Diphosphorus trisulfide (sometimes called phosphorus trisulfide) is a hypothetical phosphorus sulfide with the formula of P2S3. In contrast, the formal dimer P_{4}S_{6} is well-known.

== History ==
Early reports that diphosphorous trisulfide could be formed by heating red phosphorus and sulfur were shown to be incorrect by Helff in 1893. Its existence was again reported by Ralston and Wilkinson in 1928. In 1959, Pitochelli and Audrieth attempted to prepare P2S3 via the reaction 2PCl3 + 3H2S -> P2S3 + 6HCl, instead obtaining an equimolar mixture of P4S5 and P4S7 following recrystallization in carbon disulfide. In 1997, Lohr and Sundholm published a theoretical analysis of the potential structures of this molecular substance.
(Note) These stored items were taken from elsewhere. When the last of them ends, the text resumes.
/-! Folds keep what every step keeps -/

@[simp] theorem State.each_pending {α : Type} (s : State) (l : List α) (g : State → α → State)
    (h : ∀ s x, (g s x).pending = s.pending) : (s.each l g).pending = s.pending := by
  induction l generalizing s with
  | nil => rfl
  | cons x r ih => exact (ih (g s x)).trans (h s x)
@[simp] theorem State.each_regs {α : Type} (s : State) (l : List α) (g : State → α → State)
    (h : ∀ s x, (g s x).regs = s.regs) : (s.each l g).regs = s.regs := by
  induction l generalizing s with
  | nil => rfl
  | cons x r ih => exact (ih (g s x)).trans (h s x)
@[simp] theorem State.each_hbm {α : Type} (s : State) (l : List α) (g : State → α → State)
    (h : ∀ s x, (g s x).hbm = s.hbm) : (s.each l g).hbm = s.hbm := by
  induction l generalizing s with
  | nil => rfl
  | cons x r ih => exact (ih (g s x)).trans (h s x)
@[simp] theorem State.each_clk {α : Type} (s : State) (l : List α) (g : State → α → State)
    (h : ∀ s x, (g s x).clk = s.clk) : (s.each l g).clk = s.clk := by
  induction l generalizing s with
  | nil => rfl
  | cons x r ih => exact (ih (g s x)).trans (h s x)
@[simp] theorem State.each_cal {α : Type} (s : State) (l : List α) (g : State → α → State)
    (h : ∀ s x, (g s x).cal = s.cal) : (s.each l g).cal = s.cal := by
  induction l generalizing s with
  | nil => rfl
  | cons x r ih => exact (ih (g s x)).trans (h s x)
@[simp] theorem State.each_sw {α : Type} (s : State) (l : List α) (g : State → α → State)
    (h : ∀ s x, (g s x).sw = s.sw) : (s.each l g).sw = s.sw := by
  induction l generalizing s with
  | nil => rfl
  | cons x r ih => exact (ih (g s x)).trans (h s x)
@[simp] theorem State.each_tbl {α : Type} (s : State) (l : List α) (g : State → α → State)
    (h : ∀ s x, (g s x).tbl = s.tbl) : (s.each l g).tbl = s.tbl := by
  induction l generalizing s with
  | nil => rfl
  | cons x r ih => exact (ih (g s x)).trans (h s x)
@[simp] theorem State.each_pho {α : Type} (s : State) (l : List α) (g : State → α → State)
    (h : ∀ s x, (g s x).pho = s.pho) : (s.each l g).pho = s.pho := by
  induction l generalizing s with
  | nil => rfl
  | cons x r ih => exact (ih (g s x)).trans (h s x)
@[simp] theorem State.each_mgmt {α : Type} (s : State) (l : List α) (g : State → α → State)
    (h : ∀ s x, (g s x).mgmt = s.mgmt) : (s.each l g).mgmt = s.mgmt := by
  induction l generalizing s with
  | nil => rfl
  | cons x r ih => exact (ih (g s x)).trans (h s x)
@[simp] theorem State.each_fuse {α : Type} (s : State) (l : List α) (g : State → α → State)
    (h : ∀ s x, (g s x).fuse = s.fuse) : (s.each l g).fuse = s.fuse := by
  induction l generalizing s with
  | nil => rfl
  | cons x r ih => exact (ih (g s x)).trans (h s x)
@[simp] theorem State.each_col {α : Type} (s : State) (l : List α) (g : State → α → State)
    (h : ∀ s x, (g s x).col = s.col) : (s.each l g).col = s.col := by
  induction l generalizing s with
  | nil => rfl
  | cons x r ih => exact (ih (g s x)).trans (h s x)
@[simp] theorem State.each_twin {α : Type} (s : State) (l : List α) (g : State → α → State)
    (h : ∀ s x, (g s x).twin = s.twin) : (s.each l g).twin = s.twin := by
  induction l generalizing s with
  | nil => rfl
  | cons x r ih => exact (ih (g s x)).trans (h s x)
@[simp] theorem State.each_aer {α : Type} (s : State) (l : List α) (g : State → α → State)
    (h : ∀ s x, (g s x).aer = s.aer) : (s.each l g).aer = s.aer := by
  induction l generalizing s with
  | nil => rfl
  | cons x r ih => exact (ih (g s x)).trans (h s x)
@[simp] theorem State.each_flt {α : Type} (s : State) (l : List α) (g : State → α → State)
    (h : ∀ s x, (g s x).flt = s.flt) : (s.each l g).flt = s.flt := by
  induction l generalizing s with
  | nil => rfl
  | cons x r ih => exact (ih (g s x)).trans (h s x)
@[simp] theorem State.each_dump {α : Type} (s : State) (l : List α) (g : State → α → State)
    (h : ∀ s x, (g s x).dump = s.dump) : (s.each l g).dump = s.dump := by
  induction l generalizing s with
  | nil => rfl
  | cons x r ih => exact (ih (g s x)).trans (h s x)
@[simp] theorem State.each_sys {α : Type} (s : State) (l : List α) (g : State → α → State)
    (h : ∀ s x, (g s x).sys = s.sys) : (s.each l g).sys = s.sys := by
  induction l generalizing s with
  | nil => rfl
  | cons x r ih => exact (ih (g s x)).trans (h s x)
@[simp] theorem State.each_out {α : Type} (s : State) (l : List α) (g : State → α → State)
    (h : ∀ s x, (g s x).out = s.out) : (s.each l g).out = s.out := by
  induction l generalizing s with
  | nil => rfl
  | cons x r ih => exact (ih (g s x)).trans (h s x)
In 2017, Xiao proposed that a 2D crystallisation of P2S3 was possible based on computer simulations. Xiao suggested that nanoribbons and nanotubes of the material may have applications in semiconductor electronics.

== Bibliography ==
- Lohr, Lawrence L.; Sundholm, Dage, "An ab initio characterization of diphosphorus trisulfide, P2S3", Journal of Molecular Structure, vol. 413–414, pp. 495–500, 30 September 1997.
- Pitochelli, A.R.; Audrieth, L.F., "Concerning the existence of diphosphorus trisulfide", Journal of the American Chemical Society, vol. 81, iss. 17, pp. 4458–4460, 1 September 1959.
- Ralston, A.W.; Wilkinson, J.A., "Reactions in liquid hydrogen sulfide. III thiohydrolysis of chlorides", Journal of the American Chemical Society, vol. 50, iss. 2, pp. 258–264, 1 February 1928.
- Xiao, Hang, Low-Dimensional Material: Structure-Property Relationship and Applications in Energy and Environmental Engineering (PhD Dissertation), Columbia University ProQuest Dissertations Publishing, no. 10615524, 2017.